BEGIN RECORDS FOR THE TASK

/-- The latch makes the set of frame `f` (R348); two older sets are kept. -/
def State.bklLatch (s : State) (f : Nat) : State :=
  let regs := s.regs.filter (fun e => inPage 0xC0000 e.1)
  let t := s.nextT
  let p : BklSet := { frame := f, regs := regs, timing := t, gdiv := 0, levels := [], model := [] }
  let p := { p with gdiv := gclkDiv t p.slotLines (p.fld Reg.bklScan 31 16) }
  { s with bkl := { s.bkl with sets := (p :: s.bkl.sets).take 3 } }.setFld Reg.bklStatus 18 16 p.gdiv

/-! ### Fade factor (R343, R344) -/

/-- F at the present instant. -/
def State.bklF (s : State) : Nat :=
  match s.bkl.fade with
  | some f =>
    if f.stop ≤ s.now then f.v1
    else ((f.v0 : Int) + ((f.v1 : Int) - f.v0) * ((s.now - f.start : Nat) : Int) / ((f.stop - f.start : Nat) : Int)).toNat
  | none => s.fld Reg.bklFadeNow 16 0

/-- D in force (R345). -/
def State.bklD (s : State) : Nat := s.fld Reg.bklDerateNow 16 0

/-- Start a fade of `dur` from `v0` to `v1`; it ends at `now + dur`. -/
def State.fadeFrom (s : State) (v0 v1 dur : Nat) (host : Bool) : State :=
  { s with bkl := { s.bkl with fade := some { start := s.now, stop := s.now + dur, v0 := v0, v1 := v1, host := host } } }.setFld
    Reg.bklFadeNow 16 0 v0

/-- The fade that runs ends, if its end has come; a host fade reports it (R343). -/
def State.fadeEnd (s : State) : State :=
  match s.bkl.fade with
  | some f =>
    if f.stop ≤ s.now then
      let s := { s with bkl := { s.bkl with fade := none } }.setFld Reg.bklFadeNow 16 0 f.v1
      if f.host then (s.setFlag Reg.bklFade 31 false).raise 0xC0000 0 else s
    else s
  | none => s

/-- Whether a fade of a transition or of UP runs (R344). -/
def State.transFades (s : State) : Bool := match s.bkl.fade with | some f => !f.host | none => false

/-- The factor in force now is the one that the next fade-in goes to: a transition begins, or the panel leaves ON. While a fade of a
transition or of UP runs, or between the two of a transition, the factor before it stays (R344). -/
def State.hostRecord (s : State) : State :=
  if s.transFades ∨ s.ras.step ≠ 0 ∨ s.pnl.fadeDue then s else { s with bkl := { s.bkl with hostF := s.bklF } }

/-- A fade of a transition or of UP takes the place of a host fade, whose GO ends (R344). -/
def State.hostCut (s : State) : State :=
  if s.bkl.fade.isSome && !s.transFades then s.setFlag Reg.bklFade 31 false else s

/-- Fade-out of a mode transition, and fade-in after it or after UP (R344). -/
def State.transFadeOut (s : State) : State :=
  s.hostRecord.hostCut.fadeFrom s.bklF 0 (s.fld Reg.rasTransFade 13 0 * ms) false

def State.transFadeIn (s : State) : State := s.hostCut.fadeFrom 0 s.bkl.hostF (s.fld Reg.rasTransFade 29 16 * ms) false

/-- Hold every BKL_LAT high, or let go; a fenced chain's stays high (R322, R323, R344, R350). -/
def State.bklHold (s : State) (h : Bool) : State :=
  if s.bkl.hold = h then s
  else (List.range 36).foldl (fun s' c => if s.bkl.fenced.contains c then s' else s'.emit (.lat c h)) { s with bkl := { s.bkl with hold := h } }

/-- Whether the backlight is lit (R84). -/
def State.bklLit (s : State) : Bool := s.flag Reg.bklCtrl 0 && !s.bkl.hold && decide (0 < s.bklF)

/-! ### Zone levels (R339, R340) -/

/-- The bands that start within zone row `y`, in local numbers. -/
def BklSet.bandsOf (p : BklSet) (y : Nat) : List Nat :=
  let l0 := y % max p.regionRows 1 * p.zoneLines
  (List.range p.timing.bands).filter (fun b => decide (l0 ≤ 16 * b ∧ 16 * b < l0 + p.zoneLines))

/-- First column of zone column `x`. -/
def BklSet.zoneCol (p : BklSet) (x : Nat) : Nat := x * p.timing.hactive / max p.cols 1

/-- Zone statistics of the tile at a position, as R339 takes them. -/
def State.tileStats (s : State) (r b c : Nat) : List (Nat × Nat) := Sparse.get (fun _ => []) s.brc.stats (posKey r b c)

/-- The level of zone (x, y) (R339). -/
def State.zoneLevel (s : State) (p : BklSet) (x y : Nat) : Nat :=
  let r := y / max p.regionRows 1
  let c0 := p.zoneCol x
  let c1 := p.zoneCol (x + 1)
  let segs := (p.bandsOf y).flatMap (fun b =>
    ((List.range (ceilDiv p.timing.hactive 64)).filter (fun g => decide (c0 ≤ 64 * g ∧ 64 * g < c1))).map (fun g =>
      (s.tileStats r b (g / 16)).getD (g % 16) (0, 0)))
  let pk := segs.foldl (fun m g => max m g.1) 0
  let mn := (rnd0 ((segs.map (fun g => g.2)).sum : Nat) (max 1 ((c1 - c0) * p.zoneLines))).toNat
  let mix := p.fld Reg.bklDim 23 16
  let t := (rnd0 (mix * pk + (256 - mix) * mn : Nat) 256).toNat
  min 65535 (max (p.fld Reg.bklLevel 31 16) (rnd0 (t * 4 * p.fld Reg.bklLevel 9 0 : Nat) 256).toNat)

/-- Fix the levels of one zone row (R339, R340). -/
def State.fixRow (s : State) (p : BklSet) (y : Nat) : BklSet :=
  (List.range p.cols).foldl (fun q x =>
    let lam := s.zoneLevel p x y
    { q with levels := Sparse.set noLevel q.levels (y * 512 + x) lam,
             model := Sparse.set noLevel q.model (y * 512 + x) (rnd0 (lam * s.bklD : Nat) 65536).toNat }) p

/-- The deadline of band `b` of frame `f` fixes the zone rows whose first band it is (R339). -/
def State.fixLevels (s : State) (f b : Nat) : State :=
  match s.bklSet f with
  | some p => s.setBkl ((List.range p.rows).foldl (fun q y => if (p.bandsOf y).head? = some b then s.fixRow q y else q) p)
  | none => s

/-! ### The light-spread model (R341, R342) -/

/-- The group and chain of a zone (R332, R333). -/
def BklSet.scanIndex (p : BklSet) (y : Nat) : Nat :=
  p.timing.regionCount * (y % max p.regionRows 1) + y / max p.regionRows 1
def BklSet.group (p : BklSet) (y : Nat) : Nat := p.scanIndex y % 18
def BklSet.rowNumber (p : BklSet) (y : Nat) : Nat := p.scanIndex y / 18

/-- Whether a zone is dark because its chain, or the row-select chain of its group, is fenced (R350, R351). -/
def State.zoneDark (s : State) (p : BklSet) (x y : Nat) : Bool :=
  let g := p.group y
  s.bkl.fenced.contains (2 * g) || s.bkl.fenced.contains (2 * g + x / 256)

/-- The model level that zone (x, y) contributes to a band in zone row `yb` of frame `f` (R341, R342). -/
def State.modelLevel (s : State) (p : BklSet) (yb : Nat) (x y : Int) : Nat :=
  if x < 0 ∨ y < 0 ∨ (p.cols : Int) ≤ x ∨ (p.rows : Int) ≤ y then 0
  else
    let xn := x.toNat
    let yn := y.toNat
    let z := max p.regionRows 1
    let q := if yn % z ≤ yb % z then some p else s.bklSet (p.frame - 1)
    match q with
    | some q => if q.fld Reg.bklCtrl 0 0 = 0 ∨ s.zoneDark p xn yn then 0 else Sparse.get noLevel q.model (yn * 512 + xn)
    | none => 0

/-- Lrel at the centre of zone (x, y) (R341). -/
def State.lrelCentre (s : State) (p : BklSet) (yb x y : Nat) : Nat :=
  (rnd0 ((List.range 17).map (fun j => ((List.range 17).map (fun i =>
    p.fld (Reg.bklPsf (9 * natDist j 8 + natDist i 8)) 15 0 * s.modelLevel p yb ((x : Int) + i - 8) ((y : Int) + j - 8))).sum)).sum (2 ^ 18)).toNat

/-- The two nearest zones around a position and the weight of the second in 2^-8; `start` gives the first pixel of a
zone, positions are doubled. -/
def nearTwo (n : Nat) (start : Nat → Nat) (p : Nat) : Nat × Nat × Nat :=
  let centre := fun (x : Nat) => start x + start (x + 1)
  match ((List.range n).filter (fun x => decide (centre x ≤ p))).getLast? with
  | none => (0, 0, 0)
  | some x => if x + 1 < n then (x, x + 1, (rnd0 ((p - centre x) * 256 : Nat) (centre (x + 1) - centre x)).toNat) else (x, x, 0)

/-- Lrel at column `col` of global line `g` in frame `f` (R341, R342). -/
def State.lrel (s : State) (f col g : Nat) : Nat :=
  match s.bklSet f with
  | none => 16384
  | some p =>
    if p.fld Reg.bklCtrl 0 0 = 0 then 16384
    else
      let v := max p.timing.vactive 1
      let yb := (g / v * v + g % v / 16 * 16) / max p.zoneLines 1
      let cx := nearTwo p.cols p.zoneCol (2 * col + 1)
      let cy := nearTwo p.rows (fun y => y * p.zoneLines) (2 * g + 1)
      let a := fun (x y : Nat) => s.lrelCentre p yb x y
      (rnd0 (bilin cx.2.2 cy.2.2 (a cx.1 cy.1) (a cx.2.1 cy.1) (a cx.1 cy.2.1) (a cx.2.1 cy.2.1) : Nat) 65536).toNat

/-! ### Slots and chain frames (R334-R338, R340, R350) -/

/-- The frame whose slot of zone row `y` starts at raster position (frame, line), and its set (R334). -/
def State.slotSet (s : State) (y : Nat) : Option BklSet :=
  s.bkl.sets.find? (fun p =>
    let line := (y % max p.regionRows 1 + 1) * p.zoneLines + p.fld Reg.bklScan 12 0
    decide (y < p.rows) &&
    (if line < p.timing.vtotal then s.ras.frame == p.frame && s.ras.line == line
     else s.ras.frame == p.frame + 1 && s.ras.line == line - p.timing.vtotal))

END RECORDS FOR THE TASK

- **PROBLEM**: In the data above, find each line that uses the string "zoneCol". Copy it.

- **EXERCISE SOLUTION**:
def BklSet.zoneCol (p : BklSet) (x : Nat) : Nat := x * p.timing.hactive / max p.cols 1
  let c0 := p.zoneCol x
  let c1 := p.zoneCol (x + 1)
      let cx := nearTwo p.cols p.zoneCol (2 * col + 1)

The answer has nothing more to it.